▸ ASSIGNED TASK
In the data below, which lines contain "retireMatOp"? List them by copying each one.

▸ DATA EXCERPTS
......

-- ==== Sys2Proof/Machine/Complete.lean ====
section
/-!
DEFINITION. The completions of operations in flight: loads, variable-latency results, stores, reductions, rows, walks
and matrix operations (R22, R23, R60, R66, R67, R128, R155, R169 to R171, R174).
-/
namespace Sys2Proof.Machine

/-- An uncorrectable error or a missing response on a load or an atomic: the precise trap at its word (R128, R63). -/
def State.failLoad (s : State) (k : Nat) (o : Op) (cause : BitVec 10) : State :=
  let s := s.dropOp k
  if (s.ctx o.ctx).live then ((s.leaveRun o.ctx)).trapAt o.ctx o.pc ⟨cause, o.va, o.info⟩ else s

/-- A restartable task's block is ended by an error of its own access (R238). -/
def State.restartable (s : State) (o : Op) : Bool := s.isRestart (s.ctx o.ctx) && (s.blocks.get? o.block).isSome

/-- Rows that SHRINK released return once the writes to them have retired and the engine operations on them have
completed (R155, R156). -/
def State.rowsReady (s : State) (after : List Nat) : Bool := after.all (fun k => (s.ops.get? k).isNone)

/-- A result that is not a load's reaches its registers: path register and FSTAT bits with it (R113, R118, R174). -/
def State.returnResult (s : State) (k : Nat) (o : Op) (vals : List Word) (path : Option (Nat × Word)) (flags : BitVec 6) :
    State :=
  ((s.putRegs o.ctx o.dst vals).updCtx o.ctx (fun c =>
    { c with
      path := match path with | some (p, w) => c.path.set p w | none => c.path
      fstat := c.fstat ||| flags.setWidth 32 })).dropOp k

/-- VARIABLE_LATENCY_COMPLETE (R22, R23, R122). -/
def execVariableLatencyComplete (op : Nat) (s : State) : Host.Outcome State Fault Refusal :=
  next (match s.ops.get? op with
    | some o =>
      match o.kind with
      | .result vals path flags => s.returnResult op o vals path flags
      | _ => s
    | none => s)

/-- TWALK_COMPLETE (R174). -/
def execTwalkComplete (op : Nat) (s : State) : Host.Outcome State Fault Refusal :=
  next (match s.ops.get? op with
    | some o =>
      match o.kind with
      | .walk vals path => s.returnResult op o vals (some path) 0
      | _ => s
    | none => s)

/-- STORE_PERFORMED (R60): the store and what must come before it. -/
def execStorePerformed (op : Nat) (s : State) : Host.Outcome State Fault Refusal :=
  next (match s.ops.get? op with
    | some o => if o.isStore then s.settleCore o.core op else s
    | none => s)

/-- REDUCTION_APPLY (R66, R67). -/
def execReductionApply (op : Nat) (s : State) : Host.Outcome State Fault Refusal :=
  next (match s.ops.get? op with
    | some o => if o.isStore then s.settleCore o.core op else s
    | none => s)

/-- SHRINK_ROW_RETURN (R155). -/
def execShrinkRowReturn (op : Nat) (s : State) : Host.Outcome State Fault Refusal :=
  next (match s.ops.get? op with
    | some o =>
      match o.kind with
      | .rows n after => if s.rowsReady after then (s.dropOp op).returnRows o.core n else s
      | _ => s
    | none => s)

/-- The trap of an uncorrectable error that an engine meets: FADDR holds the address, FINFO the access layout (R169,
R171). -/
def eccTrap (pa size : Nat) (w : Bool) : Trap := ⟨0x104, BitVec.ofNat 64 pa, BitVec.ofNat 32 (accessInfo size w false)⟩

/-- The operand of an MMA in which an address lies has elements of this many bytes. -/
def State.operandSize (b : Block) (core : Nat) (m : MatOp) (pa : Nat) : Nat :=
  let t := ([m.a, m.b, m.c].map tileOf).find? (fun t => (tileRows b core t).any (fun r => decide (r.1 ≤ pa ∧ pa < r.1 + r.2)))
  t.elim 1 (fun t => fmtBytes t.fmt)

/-- An MMA completes (R169): undefined in C after an uncorrectable error on an operand, after metadata that is not two
bits set, or when its operands or its tile were touched meanwhile (R64). -/
def State.completeMma (s : State) (k : Nat) (o : Op) (m : MatOp) (ecc : Option Nat) : State :=
  let b := s.block o.block
  let err := match ecc with
    | some pa => some (eccTrap pa (State.operandSize b o.core m pa) false)
    | none => if metaGood s b o.core m then none else some ((invalid 9 m.metaTd).trap 0)
  let raced := decide (m.seen ≠ s.opBytes o.core b m)
  let s' := (s.finishMma b o.core m (err.isSome || raced)).resee s k o.core
  s'.retireMatOp k o m err []

/-- The reductions that a core issued before an MDRAIN.ADD reach their destinations before it (R66). -/
def State.settleBefore (s : State) (k : Nat) (o : Op) : State :=
  if o.isAdd && decide (0 < k) then s.settleCore o.core (k - 1) else s

/-- A drain takes effect at its destination: the state, the trap to report, the results for registers (R171). -/
def State.drainOut (s : State) (o : Op) (m : MatOp) (ecc : Option Nat) (late : Bool) :
    State × Option Trap × List (Nat × Nat × Word) :=
  let b := s.block o.block
  let D := tileOf m.c
  let c := s.ctx o.ctx
  let raced := decide (m.seen ≠ s.opBytes o.core b m)
  let report := ecc.map (fun pa => eccTrap pa (fmtBytes D.fmt) true)
  if D.space = 0 then
    let r := s.drainVirtual b o.core (s.partOf c) m c raced (o.err == some 0x101) ecc late
    (r.1, r.2.or report, [])
  else
    let t := s.drainLocal b o.core m raced ecc
    if D.space = 5 then ({ s with free := t.free }, report, t.regResults m) else (t, report, [])

/-- An MDRAIN completes (R171), or waits for the answer to its destination's translation fault; .CLEAR takes effect in
every case. -/
def State.completeDrain (s : State) (k : Nat) (o : Op) (m : MatOp) (ecc : Option Nat) (late : Bool) : State :=
  let s := s.settleBefore k o
  let D := tileOf m.c
  let part := s.partOf (s.ctx o.ctx)
  let need := if m.modes % 2 = 1 then needRW else needW
  match if D.space = 0 && o.err != some 0x101 then s.drainFault part D need else none with
  | some (va, l, lo, z) =>
    let r := s.awaitFault o.core part l lo z va (accessInfo (fmtBytes D.fmt) true false) 2
    r.1.updOp k (fun x => { x with fault := some r.2 })
  | none =>
    let r := s.drainOut o m ecc late
    ((r.1.drainClear (s.block o.block) o.core m).resee s k o.core).retireMatOp k o m r.2.1 r.2.2

/-- The oldest operation of a core's matrix queue that nothing holds back. -/
def State.matHead (s : State) (core : Nat) : Option (Nat × Op × MatOp) :=
  ((s.core core).matQ).findSome? (fun k =>
    match s.ops.get? k with
    | some o =>
      match o.kind with
      | .matrix m => if o.fault = none ∧ !s.matBlocked k o m then some (k, o, m) else none
      | _ => none
    | none => none)

/-- A matrix operation completes. -/
def State.completeMat (s : State) (k : Nat) (o : Op) (m : MatOp) (ecc : Option Nat) (late : Bool) : State :=
  if m.drain then s.completeDrain k o m ecc late else s.completeMma k o m ecc

/-- MATRIX_OP_COMPLETE (R169, R171): operations that share accumulator rows complete in issue order (R166), so one that is
held back lets the first of its core's queue complete instead. -/
def execMatrixOpComplete (op : Nat) (ecc : Option Nat) (s : State) : Host.Outcome State Fault Refusal :=
  next (match s.ops.get? op with
    | some o =>
      match o.kind with
      | .matrix m =>
        if o.fault ≠ none then s
        else if s.matBlocked op o m then
          match s.matHead o.core with
          | some (k, o, m) => s.completeMat k o m none false
          | none => s
        else s.completeMat op o m ecc false
      | _ => s
    | none => s)

end Sys2Proof.Machine
end

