/-- TASK_TAKE (R230, R251): a core takes its task where the panel's dispatcher would take that candidate, or one that stands
equal with it. -/
def execTaskTake (core : Nat) (s : State) : Host.Outcome State Fault Refusal :=
  let panel := core / 48
  next (match (s.candidates panel).find? (Candidate.forCore core), s.choose panel with
    | some c, some (d, head) =>
      if c = d ∨ (d.bypass < 16 ∧ c.prio = d.prio ∧ c.order = d.order ∧ c.energy ≤ (s.panel panel).headroom) then
        let s := s.dispatch c.work
        match head with
        | some h => s.bypassed panel h
        | none => s
      else s
    | _, _ => s)

end Sys2Proof.Machine
end

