/-- PARTITION_SWAP (R242): once the outgoing partition is saved, each core's state is exchanged with the incoming one's, but
for its cycle counter, and that resumes unit by unit: a unit that had been saved before and finds no room stays saved. -/
def execPartitionSwap (outgoing incoming : Nat) (s : State) : Host.Outcome State Fault Refusal :=
  next (match s.parts.get? outgoing, s.parts.get? incoming with
    | some p, some q =>
      if outgoing ≠ incoming ∧ !p.swapped ∧ q.swapped ∧ s.partSaved outgoing ∧ q.quads.all p.quads.contains then
        let cores := s.coresOf outgoing
        let clocks := cores.map (fun c => (c, s.now c))
        let s := cores.foldl (fun s c => s.moveCore c 0 (outgoing + 1)) s
        let s := (s.updPart outgoing (fun p => { p with swapped := true })).updPart incoming (fun p => { p with swapped := false })
        let back := s.coresOf incoming
        let s := back.foldl (fun s c => s.moveCore c (incoming + 1) 0) s
        let s := clocks.foldl (fun s p => s.updCore p.1 (fun k => { k with cycle := p.2 })) s
        let keys := s.groups.keysWhere (fun k g => g.saved.isSome && decide (k < 192 * 128 ∨ 2 ^ 40 ≤ k) &&
          decide ((s.launches.getD (s.block g.block).launch {}).part = incoming))
        keys.foldl (fun s k => if (s.group k).saved.isSome then (s.restoreUnit none k).getD s else s) s
      else s
    | _, _ => s)

/-! ## Starvation -/

/-- The starvation time of a group's launch (R18). -/
def State.starveTime (s : State) (g : Group) : Nat := (s.launches.getD (s.block g.block).launch {}).starve

/-- A PC of a group has been runnable and not issued for the starvation time (R18). -/
def Group.isStarved (g : Group) (now starve : Nat) (pc : DWord) : Bool :=
  g.pcSince.any (fun p => p.1 == pc && decide (p.2 + starve ≤ now))

/-- STARVATION_TIME_EXPIRY (R18): a PC of a class C group that has been runnable but not issued for the starvation time
goes to the front of the rotation. -/
def execStarvationTimeExpiry (core slot : Nat) (pc : DWord) (s : State) : Host.Outcome State Fault Refusal :=
  let g := s.group (groupKey core slot)
  next (if (s.block g.block).kernel.tclass = 0 ∧ !g.starved.contains pc ∧
      g.isStarved (s.now core) (s.starveTime g) pc then
      s.updGroup (groupKey core slot) (fun g => { g with starved := g.starved ++ [pc] })
    else s)

end Sys2Proof.Machine
end

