-- ==== Sys2Proof/Machine/Dispatch.lean ====
section
/-!
DEFINITION. The one match that gives every instruction and every event its meaning.
-/
namespace Sys2Proof.Machine
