-- ==== Sys2Proof/Certificates/Slice0/Obligations.lean ====
section
/-! DEFINITION. The statements about the model, and the tables of the spec's rules that they are written from. -/

/-! ## Tables of the rules -/

namespace Sys2Proof.Rules
open Sys2Proof.Machine

/-- How a word reads a register operand: field and offset. -/
abbrev Reads := RegField → Nat → Word

/-- A pair operand (R2). -/
def pair (r : Reads) (f : RegField) : DWord := r f 1 ++ r f 0

/-- The two words of a pair result. -/
def two (x : DWord) : List Word := [x.setWidth 32, (x >>> 32).setWidth 32]

/-- 1 or 0 (R107, R121). -/
def flag (b : Bool) : List Word := [if b then 1 else 0]

/-- The effective width and the position of a field control (R105). -/
def width (ctl : Word) : Nat :=
  if ctl.toNat / 2 ^ 8 % 2 ^ 8 ≠ 0 ∧ ctl.toNat % 2 ^ 8 < 32 then min (ctl.toNat / 2 ^ 8 % 2 ^ 8) (32 - ctl.toNat % 2 ^ 8)
  else 0

/-- R103, the addition and multiplication of R108, and R111 but for LDK: destination, latency, results. -/
def arithmetic : Instr → Option (RegField × Nat × (Reads → List Word))
  | .add _ d a b => some (d, 2, fun r => [BitVec.ofNat 32 ((r a 0).toNat + (r b 0).toNat)])
  | .sub _ d a b => some (d, 2, fun r => [BitVec.ofInt 32 ((r a 0).toNat - (r b 0).toNat)])
  | .adds _ d a b => some (d, 2, fun r =>
      [BitVec.ofInt 32 (max (-2 ^ 31) (min (2 ^ 31 - 1) ((r a 0).toInt + (r b 0).toInt)))])
  | .subs _ d a b => some (d, 2, fun r =>
      [BitVec.ofInt 32 (max (-2 ^ 31) (min (2 ^ 31 - 1) ((r a 0).toInt - (r b 0).toInt)))])
  | .mul _ d a b => some (d, 4, fun r => [BitVec.ofNat 32 ((r a 0).toNat * (r b 0).toNat)])
  | .mulhi _ d a b => some (d, 4, fun r => [BitVec.ofInt 32 ((r a 0).toInt * (r b 0).toInt / 2 ^ 32)])
  | .mulhu _ d a b => some (d, 4, fun r => [BitVec.ofNat 32 ((r a 0).toNat * (r b 0).toNat / 2 ^ 32)])
  | .mad _ d a b => some (d, 4, fun r => [BitVec.ofNat 32 ((r a 0).toNat * (r b 0).toNat + (r d 0).toNat)])
  | .min _ d a b => some (d, 2, fun r => [BitVec.ofInt 32 (min (r a 0).toInt (r b 0).toInt)])
  | .max _ d a b => some (d, 2, fun r => [BitVec.ofInt 32 (max (r a 0).toInt (r b 0).toInt)])
  | .minu _ d a b => some (d, 2, fun r => [BitVec.ofNat 32 (min (r a 0).toNat (r b 0).toNat)])
  | .maxu _ d a b => some (d, 2, fun r => [BitVec.ofNat 32 (max (r a 0).toNat (r b 0).toNat)])
  | .addi _ d a i => some (d, 2, fun r => [BitVec.ofInt 32 ((r a 0).toInt + i.toInt)])
  | .muli _ d a i => some (d, 4, fun r => [BitVec.ofInt 32 ((r a 0).toInt * i.toInt)])
  | .li _ d i => some (d, 2, fun _ => [BitVec.ofNat 32 i.toNat])
  | .lih _ d i => some (d, 2, fun r => [BitVec.ofNat 32 (i.toNat * 2 ^ 16 + (r d 0).toNat % 2 ^ 16)])
  | .addiw _ d i => some (d, 2, fun r => [BitVec.ofInt 32 ((r d 0).toInt + i.toInt)])
  | _ => none

/-- The results of DIV, DIVU, REM and REMU (R53, R103). -/
def division : Instr → Option (RegField × (Reads → Word))
  | .div _ d a b => some (d, fun r =>
      if r b 0 = 0 then 0xFFFFFFFF
      else if r a 0 = 0x80000000 ∧ r b 0 = 0xFFFFFFFF then 0x80000000
      else BitVec.ofInt 32 ((r a 0).toInt.tdiv (r b 0).toInt))
  | .divu _ d a b => some (d, fun r =>
      if r b 0 = 0 then 0xFFFFFFFF else BitVec.ofNat 32 ((r a 0).toNat / (r b 0).toNat))
  | .rem _ d a b => some (d, fun r =>
      if r b 0 = 0 then r a 0
      else if r a 0 = 0x80000000 ∧ r b 0 = 0xFFFFFFFF then 0
      else BitVec.ofInt 32 ((r a 0).toInt - (r b 0).toInt * (r a 0).toInt.tdiv (r b 0).toInt))
  | .remu _ d a b => some (d, fun r =>
      if r b 0 = 0 then r a 0 else BitVec.ofNat 32 ((r a 0).toNat % (r b 0).toNat))
  | _ => none

/-- R104, R105 and the logic and shift words of R108. -/
def logic : Instr → Option (RegField × Nat × (Reads → List Word))
  | .and _ d a b => some (d, 2, fun r => [r a 0 &&& r b 0])
  | .or _ d a b => some (d, 2, fun r => [r a 0 ||| r b 0])
  | .xor _ d a b => some (d, 2, fun r => [r a 0 ^^^ r b 0])
  | .andn _ d a b => some (d, 2, fun r => [r a 0 &&& ~~~(r b 0)])
  | .shl _ d a b => some (d, 2, fun r => [shl (r a 0) (r b 0).toNat])
  | .shr _ d a b => some (d, 2, fun r => [shr (r a 0) (r b 0).toNat])
  | .sar _ d a b => some (d, 2, fun r => [sar (r a 0) (r b 0).toNat])
  | .rotl _ d a b => some (d, 2, fun r =>
      let m := (r b 0).toNat % 32
      [BitVec.ofNat 32 ((r a 0).toNat * 2 ^ m) ||| BitVec.ofNat 32 ((r a 0).toNat / 2 ^ (32 - m))])
  | .popc _ d a => some (d, 2, fun r => [BitVec.ofNat 32 ((List.range 32).countP (fun i => (r a 0).getLsbD i))])
  | .clz _ d a => some (d, 2, fun r =>
      [BitVec.ofNat 32 ((List.range 32).countP (fun i => decide ((r a 0).toNat < 2 ^ i)))])
  | .brev _ d a => some (d, 2, fun r =>
      [BitVec.ofNat 32 ((List.range 32).map (fun i => if (r a 0).getLsbD (31 - i) then 2 ^ i else 0)).sum])
  | .mov _ d a => some (d, 2, fun r => [r a 0])
  | .bfx _ d a b => some (d, 2, fun r =>
      let w := width (r b 0)
      let f := (r a 0).toNat / 2 ^ ((r b 0).toNat % 2 ^ 8) % 2 ^ w
      [if w = 0 then 0
       else if (r b 0).getLsbD 16 ∧ 2 ^ (w - 1) ≤ f then BitVec.ofNat 32 (f + 2 ^ 32 - 2 ^ w)
       else BitVec.ofNat 32 f])
  | .bfi _ d a b => some (d, 2, fun r =>
      let w := width (r b 0)
      let m : Word := BitVec.ofNat 32 ((2 ^ w - 1) * 2 ^ ((r b 0).toNat % 2 ^ 8))
      [if w = 0 then r d 0
       else (r d 0 &&& ~~~m) ||| (BitVec.ofNat 32 ((r a 0).toNat * 2 ^ ((r b 0).toNat % 2 ^ 8)) &&& m)])
  | .sel _ d a b => some (d, 2, fun r => [if r d 0 = 0 then r b 0 else r a 0])
  | .andi _ d a i => some (d, 2, fun r => [r a 0 &&& BitVec.ofNat 32 i.toNat])
  | .ori _ d a i => some (d, 2, fun r => [r a 0 ||| BitVec.ofNat 32 i.toNat])
  | .xori _ d a i => some (d, 2, fun r => [r a 0 ^^^ BitVec.ofNat 32 i.toNat])
  | .shli _ d a i => some (d, 2, fun r => [shl (r a 0) i.toNat])
  | .shri _ d a i => some (d, 2, fun r => [shr (r a 0) i.toNat])
  | .sari _ d a i => some (d, 2, fun r => [sar (r a 0) i.toNat])
  | _ => none
where
  /-- SHL. -/
  shl (x : Word) (n : Nat) : Word := if 32 ≤ n then 0 else BitVec.ofNat 32 (x.toNat * 2 ^ n)
  /-- SHR. -/
  shr (x : Word) (n : Nat) : Word := if 32 ≤ n then 0 else BitVec.ofNat 32 (x.toNat / 2 ^ n)
  /-- SAR. -/
  sar (x : Word) (n : Nat) : Word :=
    if 32 ≤ n then (if x.getLsbD 31 then 0xFFFFFFFF else 0) else BitVec.ofInt 32 (x.toInt / 2 ^ n)

/-- R106, R107 and the compares of R108. -/
def pairsAndCompares : Instr → Option (RegField × Nat × (Reads → List Word))
  | .addl _ d a b => some (d, 2, fun r => two (BitVec.ofNat 64 ((pair r a).toNat + (pair r b).toNat)))
  | .subl _ d a b => some (d, 2, fun r => two (BitVec.ofInt 64 ((pair r a).toNat - (pair r b).toNat)))
  | .mulw _ d a b => some (d, 4, fun r => two (BitVec.ofInt 64 ((r a 0).toInt * (r b 0).toInt)))
  | .mulwu _ d a b => some (d, 4, fun r => two (BitVec.ofNat 64 ((r a 0).toNat * (r b 0).toNat)))
  | .shll _ d a b => some (d, 2, fun r =>
      two (if 64 ≤ (r b 0).toNat then 0 else BitVec.ofNat 64 ((pair r a).toNat * 2 ^ (r b 0).toNat)))
  | .shrl _ d a b => some (d, 2, fun r =>
      two (if 64 ≤ (r b 0).toNat then 0 else BitVec.ofNat 64 ((pair r a).toNat / 2 ^ (r b 0).toNat)))
  | .sarl _ d a b => some (d, 2, fun r =>
      two (if 64 ≤ (r b 0).toNat then (if (pair r a).getLsbD 63 then BitVec.ofNat 64 (2 ^ 64 - 1) else 0)
        else BitVec.ofInt 64 ((pair r a).toInt / 2 ^ (r b 0).toNat)))
  | .movl _ d a => some (d, 2, fun r => two (pair r a))
  | .cmpeq _ d a b => some (d, 2, fun r => flag (decide (r a 0 = r b 0)))
  | .cmpne _ d a b => some (d, 2, fun r => flag (decide (r a 0 ≠ r b 0)))
  | .cmplt _ d a b => some (d, 2, fun r => flag (decide ((r a 0).toInt < (r b 0).toInt)))
  | .cmple _ d a b => some (d, 2, fun r => flag (decide ((r a 0).toInt ≤ (r b 0).toInt)))
  | .cmpltu _ d a b => some (d, 2, fun r => flag (decide ((r a 0).toNat < (r b 0).toNat)))
  | .cmpleu _ d a b => some (d, 2, fun r => flag (decide ((r a 0).toNat ≤ (r b 0).toNat)))
  | .cmpeql _ d a b => some (d, 2, fun r => flag (decide (pair r a = pair r b)))
  | .cmpltl _ d a b => some (d, 2, fun r => flag (decide ((pair r a).toInt < (pair r b).toInt)))
  | .cmpeqi _ d a i => some (d, 2, fun r => flag (decide ((r a 0).toInt = i.toInt)))
  | .cmplti _ d a i => some (d, 2, fun r => flag (decide ((r a 0).toInt < i.toInt)))
  | .cmpltui _ d a i => some (d, 2, fun r => flag (decide ((r a 0).toNat < i.toNat)))
  | _ => none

......

▸ ANSWER BOX
  s'.retireMatOp k o m err []
    ((r.1.drainClear (s.block o.block) o.core m).resee s k o.core).retireMatOp k o m r.2.1 r.2.2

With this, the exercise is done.